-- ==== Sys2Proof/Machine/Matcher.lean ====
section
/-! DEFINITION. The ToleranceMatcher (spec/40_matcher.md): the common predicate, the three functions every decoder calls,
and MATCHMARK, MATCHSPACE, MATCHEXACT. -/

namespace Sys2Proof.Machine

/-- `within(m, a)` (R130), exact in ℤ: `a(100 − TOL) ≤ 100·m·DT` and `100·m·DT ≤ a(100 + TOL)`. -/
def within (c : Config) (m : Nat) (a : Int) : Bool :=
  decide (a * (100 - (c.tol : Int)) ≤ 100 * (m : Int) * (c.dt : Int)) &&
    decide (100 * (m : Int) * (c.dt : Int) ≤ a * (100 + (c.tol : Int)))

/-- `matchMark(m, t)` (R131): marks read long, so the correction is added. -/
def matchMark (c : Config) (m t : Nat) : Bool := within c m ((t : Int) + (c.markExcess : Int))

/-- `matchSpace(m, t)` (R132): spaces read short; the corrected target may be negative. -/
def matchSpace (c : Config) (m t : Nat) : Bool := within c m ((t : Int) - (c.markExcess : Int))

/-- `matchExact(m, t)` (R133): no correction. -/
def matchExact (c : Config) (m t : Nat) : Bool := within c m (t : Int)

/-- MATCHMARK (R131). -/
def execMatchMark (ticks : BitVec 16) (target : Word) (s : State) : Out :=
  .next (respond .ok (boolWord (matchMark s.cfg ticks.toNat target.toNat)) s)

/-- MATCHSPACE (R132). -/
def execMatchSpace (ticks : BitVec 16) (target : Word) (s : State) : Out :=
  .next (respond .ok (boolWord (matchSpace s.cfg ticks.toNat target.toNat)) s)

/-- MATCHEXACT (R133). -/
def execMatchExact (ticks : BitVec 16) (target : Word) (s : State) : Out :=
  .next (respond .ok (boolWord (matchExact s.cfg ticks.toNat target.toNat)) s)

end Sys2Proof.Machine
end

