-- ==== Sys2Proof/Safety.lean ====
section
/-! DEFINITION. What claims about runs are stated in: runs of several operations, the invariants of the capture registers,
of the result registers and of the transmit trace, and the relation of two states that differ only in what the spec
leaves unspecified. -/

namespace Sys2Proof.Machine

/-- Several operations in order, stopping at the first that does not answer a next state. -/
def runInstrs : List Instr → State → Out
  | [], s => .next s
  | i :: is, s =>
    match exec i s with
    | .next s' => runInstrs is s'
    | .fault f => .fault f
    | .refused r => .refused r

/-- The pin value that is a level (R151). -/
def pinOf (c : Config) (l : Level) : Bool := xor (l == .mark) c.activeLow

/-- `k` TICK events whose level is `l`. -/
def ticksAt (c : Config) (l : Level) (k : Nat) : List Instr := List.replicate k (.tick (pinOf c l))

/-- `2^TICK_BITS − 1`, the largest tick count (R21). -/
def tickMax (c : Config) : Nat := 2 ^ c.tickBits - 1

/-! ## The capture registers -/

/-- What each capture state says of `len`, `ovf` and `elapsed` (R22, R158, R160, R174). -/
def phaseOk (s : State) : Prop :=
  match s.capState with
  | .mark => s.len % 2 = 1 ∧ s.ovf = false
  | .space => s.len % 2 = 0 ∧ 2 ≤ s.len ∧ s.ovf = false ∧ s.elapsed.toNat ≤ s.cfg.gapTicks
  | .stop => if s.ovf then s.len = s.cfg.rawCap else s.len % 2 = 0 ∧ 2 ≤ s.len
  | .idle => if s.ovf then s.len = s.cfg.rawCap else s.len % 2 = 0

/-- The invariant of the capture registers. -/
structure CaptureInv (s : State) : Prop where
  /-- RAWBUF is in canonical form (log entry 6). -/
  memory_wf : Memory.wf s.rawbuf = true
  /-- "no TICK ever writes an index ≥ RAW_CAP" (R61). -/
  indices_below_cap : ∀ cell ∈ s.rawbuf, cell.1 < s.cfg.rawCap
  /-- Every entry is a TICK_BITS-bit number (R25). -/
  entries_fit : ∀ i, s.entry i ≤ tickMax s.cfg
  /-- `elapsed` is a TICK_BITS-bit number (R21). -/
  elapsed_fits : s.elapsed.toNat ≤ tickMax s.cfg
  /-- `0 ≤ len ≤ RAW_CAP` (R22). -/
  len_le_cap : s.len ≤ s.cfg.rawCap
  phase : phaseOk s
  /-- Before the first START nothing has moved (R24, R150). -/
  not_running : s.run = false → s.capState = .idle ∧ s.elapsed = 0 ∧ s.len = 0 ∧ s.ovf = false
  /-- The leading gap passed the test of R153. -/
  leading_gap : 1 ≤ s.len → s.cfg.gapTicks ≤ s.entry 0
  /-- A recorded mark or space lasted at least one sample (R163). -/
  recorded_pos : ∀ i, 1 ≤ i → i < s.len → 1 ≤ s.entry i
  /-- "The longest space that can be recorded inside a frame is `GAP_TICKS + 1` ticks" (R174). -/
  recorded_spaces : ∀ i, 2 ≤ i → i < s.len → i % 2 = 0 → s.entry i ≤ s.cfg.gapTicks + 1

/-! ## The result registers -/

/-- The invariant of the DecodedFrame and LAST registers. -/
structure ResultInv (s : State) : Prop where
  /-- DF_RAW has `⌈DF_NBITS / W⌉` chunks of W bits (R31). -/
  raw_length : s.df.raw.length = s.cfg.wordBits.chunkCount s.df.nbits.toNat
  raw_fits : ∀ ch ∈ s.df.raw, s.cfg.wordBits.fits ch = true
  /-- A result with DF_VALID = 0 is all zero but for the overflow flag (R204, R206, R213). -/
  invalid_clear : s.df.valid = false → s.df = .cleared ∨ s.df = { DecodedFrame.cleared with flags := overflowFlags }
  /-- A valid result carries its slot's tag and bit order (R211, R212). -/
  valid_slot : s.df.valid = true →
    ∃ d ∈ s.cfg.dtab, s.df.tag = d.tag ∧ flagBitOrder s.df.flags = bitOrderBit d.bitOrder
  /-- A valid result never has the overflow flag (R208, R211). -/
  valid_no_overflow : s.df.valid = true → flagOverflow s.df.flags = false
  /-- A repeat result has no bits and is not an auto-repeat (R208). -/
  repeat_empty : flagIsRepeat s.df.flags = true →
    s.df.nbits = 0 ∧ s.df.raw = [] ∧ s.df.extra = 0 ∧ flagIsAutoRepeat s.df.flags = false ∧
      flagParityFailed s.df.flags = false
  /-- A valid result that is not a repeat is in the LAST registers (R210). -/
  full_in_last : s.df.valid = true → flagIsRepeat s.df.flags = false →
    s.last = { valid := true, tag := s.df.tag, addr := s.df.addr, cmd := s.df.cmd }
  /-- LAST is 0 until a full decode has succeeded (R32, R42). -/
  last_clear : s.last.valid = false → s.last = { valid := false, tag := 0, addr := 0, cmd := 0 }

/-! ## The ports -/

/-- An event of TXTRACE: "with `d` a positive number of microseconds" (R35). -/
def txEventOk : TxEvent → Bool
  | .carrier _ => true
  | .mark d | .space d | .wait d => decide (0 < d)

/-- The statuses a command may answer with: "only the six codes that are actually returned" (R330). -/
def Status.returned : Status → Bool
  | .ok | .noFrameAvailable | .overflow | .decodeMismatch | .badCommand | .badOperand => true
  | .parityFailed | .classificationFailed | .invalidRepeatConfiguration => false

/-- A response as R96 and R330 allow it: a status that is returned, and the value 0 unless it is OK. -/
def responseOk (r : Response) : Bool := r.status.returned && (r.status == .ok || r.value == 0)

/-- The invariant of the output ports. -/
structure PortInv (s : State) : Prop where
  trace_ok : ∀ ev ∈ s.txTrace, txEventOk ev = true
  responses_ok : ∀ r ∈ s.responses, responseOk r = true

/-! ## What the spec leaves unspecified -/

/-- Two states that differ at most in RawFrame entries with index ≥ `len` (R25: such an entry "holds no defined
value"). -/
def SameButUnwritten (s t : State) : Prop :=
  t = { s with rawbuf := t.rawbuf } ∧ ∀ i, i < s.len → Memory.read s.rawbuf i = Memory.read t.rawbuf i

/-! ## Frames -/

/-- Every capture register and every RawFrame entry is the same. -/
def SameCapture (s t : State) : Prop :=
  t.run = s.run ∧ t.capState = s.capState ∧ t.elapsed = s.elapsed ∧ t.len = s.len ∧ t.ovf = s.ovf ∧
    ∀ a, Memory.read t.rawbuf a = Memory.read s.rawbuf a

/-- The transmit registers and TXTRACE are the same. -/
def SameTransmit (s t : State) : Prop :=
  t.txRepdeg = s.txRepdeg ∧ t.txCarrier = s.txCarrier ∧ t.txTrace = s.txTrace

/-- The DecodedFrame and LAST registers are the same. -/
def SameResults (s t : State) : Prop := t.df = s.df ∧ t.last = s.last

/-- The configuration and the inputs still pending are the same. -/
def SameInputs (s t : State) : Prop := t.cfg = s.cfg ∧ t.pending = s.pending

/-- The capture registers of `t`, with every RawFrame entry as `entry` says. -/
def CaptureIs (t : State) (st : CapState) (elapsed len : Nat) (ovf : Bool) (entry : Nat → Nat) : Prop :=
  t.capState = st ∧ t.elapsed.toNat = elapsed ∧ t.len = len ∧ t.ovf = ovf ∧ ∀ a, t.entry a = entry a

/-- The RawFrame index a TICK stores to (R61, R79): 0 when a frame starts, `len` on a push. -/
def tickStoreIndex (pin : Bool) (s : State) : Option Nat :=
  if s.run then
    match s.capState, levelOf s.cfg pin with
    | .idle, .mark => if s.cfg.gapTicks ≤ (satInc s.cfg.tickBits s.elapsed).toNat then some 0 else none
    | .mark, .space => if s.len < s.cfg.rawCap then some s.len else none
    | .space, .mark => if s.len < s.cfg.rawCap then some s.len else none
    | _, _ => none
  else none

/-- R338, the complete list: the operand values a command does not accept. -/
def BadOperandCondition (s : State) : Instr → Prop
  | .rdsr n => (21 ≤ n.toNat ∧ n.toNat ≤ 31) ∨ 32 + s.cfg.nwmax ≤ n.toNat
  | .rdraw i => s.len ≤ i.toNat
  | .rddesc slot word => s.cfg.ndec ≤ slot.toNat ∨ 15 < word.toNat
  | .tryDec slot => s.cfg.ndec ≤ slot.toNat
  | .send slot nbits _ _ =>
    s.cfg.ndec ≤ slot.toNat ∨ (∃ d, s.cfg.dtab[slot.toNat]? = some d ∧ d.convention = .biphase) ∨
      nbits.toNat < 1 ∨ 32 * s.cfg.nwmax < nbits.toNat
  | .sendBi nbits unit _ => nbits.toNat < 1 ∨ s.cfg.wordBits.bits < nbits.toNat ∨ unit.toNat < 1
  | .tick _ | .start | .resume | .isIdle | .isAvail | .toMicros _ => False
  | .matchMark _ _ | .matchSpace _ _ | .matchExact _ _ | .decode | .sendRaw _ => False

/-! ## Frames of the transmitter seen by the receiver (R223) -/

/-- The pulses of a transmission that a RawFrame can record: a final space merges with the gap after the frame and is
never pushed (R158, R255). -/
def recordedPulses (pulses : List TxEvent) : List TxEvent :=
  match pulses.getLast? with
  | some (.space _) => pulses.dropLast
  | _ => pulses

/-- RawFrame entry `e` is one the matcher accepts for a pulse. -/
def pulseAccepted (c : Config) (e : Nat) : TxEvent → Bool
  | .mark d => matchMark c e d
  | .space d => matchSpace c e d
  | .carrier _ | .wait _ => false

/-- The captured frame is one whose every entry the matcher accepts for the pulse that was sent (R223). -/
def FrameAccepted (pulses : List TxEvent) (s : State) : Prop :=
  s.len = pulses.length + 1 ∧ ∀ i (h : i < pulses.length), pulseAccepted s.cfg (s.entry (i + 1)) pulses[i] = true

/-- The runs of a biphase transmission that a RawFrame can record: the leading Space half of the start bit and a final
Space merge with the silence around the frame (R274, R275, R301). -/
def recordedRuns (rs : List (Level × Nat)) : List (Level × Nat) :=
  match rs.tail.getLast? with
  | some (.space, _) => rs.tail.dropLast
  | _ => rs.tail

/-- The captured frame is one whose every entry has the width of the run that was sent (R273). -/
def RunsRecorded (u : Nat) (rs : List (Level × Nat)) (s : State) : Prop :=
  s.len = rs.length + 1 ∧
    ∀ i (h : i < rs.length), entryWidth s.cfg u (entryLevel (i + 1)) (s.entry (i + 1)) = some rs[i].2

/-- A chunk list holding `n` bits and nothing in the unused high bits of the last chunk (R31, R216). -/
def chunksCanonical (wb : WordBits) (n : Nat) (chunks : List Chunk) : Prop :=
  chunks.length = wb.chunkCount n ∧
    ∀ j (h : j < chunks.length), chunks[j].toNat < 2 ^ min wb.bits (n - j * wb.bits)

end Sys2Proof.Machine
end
* * *
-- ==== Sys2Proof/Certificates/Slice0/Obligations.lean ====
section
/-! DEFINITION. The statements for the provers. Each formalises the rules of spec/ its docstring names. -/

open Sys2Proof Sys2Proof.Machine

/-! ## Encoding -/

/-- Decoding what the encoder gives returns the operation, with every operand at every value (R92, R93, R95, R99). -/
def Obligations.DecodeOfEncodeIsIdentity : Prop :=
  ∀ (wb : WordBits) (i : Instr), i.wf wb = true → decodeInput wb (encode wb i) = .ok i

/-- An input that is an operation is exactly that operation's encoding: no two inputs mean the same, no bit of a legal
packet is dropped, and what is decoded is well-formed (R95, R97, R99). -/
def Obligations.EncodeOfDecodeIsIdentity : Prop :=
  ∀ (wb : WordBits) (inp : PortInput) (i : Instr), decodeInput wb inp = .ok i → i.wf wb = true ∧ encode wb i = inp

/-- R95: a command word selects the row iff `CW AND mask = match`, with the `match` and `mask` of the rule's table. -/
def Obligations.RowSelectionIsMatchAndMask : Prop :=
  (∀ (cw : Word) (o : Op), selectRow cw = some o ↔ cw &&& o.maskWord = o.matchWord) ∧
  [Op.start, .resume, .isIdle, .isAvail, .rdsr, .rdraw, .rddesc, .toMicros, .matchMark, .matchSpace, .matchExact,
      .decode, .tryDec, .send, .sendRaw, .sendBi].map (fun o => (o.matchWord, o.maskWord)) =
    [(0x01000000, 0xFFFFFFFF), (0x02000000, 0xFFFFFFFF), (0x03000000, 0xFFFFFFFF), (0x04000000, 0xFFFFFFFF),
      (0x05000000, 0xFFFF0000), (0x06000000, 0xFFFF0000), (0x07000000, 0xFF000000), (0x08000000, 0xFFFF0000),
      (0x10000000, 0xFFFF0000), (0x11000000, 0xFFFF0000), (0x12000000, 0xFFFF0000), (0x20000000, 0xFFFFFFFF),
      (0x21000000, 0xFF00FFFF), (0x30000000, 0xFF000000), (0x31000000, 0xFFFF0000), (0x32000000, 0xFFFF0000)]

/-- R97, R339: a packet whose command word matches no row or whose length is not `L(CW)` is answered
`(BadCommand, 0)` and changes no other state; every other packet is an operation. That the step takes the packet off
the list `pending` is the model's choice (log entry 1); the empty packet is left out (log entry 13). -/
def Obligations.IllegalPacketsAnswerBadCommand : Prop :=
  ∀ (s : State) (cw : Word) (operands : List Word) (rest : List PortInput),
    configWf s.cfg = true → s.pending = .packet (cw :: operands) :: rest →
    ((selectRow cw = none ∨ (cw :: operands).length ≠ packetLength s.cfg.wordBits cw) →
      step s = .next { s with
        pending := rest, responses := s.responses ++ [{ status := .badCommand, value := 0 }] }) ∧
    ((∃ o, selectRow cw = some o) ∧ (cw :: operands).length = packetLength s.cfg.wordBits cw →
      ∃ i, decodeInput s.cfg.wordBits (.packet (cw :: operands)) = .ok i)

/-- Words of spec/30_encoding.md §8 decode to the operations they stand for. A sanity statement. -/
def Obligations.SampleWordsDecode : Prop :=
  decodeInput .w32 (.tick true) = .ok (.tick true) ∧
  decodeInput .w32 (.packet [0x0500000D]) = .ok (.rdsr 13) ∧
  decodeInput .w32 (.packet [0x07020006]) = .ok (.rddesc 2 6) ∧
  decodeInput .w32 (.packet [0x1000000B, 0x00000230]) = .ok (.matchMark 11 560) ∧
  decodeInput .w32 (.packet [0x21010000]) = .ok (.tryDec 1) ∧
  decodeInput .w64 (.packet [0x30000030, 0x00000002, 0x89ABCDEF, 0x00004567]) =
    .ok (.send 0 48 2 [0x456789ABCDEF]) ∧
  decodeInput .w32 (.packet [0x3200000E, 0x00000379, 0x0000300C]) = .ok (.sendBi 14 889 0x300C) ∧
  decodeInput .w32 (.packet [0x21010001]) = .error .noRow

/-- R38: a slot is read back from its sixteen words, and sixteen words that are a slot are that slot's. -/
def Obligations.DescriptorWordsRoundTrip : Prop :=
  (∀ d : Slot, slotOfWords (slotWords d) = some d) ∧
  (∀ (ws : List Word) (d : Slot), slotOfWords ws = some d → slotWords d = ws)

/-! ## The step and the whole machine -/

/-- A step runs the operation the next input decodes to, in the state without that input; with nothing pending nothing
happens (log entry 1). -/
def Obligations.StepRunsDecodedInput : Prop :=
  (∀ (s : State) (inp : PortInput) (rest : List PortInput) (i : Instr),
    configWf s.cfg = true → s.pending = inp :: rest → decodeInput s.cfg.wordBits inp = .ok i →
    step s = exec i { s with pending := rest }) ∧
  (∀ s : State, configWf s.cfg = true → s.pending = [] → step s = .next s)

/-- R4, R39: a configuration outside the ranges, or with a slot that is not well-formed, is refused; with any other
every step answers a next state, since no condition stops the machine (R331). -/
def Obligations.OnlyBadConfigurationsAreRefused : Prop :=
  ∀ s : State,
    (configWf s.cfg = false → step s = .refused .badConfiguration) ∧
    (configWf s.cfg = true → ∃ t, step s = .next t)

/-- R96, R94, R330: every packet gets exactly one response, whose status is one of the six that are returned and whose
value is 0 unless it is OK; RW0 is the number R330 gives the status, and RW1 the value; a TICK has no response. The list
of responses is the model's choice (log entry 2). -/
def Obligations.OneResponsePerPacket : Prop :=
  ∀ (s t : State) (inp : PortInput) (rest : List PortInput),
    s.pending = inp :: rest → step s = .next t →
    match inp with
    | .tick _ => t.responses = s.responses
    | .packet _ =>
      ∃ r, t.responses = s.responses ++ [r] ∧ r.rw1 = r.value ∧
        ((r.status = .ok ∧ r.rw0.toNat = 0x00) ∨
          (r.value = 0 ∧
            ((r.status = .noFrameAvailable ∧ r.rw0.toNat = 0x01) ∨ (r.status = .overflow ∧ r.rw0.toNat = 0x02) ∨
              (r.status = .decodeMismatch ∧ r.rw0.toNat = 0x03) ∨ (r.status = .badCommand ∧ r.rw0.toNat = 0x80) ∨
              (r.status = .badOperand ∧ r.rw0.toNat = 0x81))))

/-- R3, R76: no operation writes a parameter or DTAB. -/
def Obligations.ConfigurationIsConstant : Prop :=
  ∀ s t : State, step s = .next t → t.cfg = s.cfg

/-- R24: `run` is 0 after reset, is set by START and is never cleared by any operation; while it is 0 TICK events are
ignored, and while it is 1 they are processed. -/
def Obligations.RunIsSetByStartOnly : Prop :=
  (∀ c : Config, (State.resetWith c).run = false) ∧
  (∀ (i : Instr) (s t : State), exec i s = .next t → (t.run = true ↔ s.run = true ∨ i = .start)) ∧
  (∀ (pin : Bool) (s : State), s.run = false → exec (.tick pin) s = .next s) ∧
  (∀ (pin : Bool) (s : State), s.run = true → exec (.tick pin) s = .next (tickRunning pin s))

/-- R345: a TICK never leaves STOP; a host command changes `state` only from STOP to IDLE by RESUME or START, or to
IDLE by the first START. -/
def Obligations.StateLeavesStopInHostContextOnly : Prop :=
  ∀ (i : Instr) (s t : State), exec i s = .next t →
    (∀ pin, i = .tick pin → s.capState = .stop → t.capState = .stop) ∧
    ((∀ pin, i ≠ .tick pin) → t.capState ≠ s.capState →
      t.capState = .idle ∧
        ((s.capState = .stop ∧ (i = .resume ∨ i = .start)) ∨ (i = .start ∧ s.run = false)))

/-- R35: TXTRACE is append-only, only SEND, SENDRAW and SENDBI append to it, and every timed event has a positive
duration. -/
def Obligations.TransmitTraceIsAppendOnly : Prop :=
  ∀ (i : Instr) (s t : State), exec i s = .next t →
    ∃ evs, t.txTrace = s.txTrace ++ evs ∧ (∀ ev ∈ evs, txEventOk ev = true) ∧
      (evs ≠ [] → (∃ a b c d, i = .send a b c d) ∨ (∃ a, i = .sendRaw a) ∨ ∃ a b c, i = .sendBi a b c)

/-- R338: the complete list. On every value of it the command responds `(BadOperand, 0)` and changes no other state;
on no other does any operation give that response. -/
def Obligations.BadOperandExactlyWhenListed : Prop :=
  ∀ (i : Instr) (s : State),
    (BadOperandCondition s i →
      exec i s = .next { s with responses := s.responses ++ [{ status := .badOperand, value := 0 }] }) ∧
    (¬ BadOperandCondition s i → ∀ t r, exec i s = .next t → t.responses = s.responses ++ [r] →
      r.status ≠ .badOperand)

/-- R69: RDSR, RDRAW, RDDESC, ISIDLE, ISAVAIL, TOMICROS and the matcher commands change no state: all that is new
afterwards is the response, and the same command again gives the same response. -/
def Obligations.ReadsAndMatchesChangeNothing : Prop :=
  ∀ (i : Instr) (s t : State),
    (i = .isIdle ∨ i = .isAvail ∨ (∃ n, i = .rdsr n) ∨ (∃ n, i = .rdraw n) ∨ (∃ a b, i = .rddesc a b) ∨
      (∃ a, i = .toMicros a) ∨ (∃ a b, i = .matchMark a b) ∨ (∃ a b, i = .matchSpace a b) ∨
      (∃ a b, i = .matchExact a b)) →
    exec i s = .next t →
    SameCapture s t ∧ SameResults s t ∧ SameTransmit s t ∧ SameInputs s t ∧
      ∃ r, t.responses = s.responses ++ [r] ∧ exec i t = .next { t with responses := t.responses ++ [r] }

**REQUIRED ACTION**. Show each line from the material above where the string "transmission" can be found.

**EXERCISE OUTPUT**.
/-- The pulses of a transmission that a RawFrame can record: a final space merges with the gap after the frame and is
/-- The runs of a biphase transmission that a RawFrame can record: the leading Space half of the start bit and a final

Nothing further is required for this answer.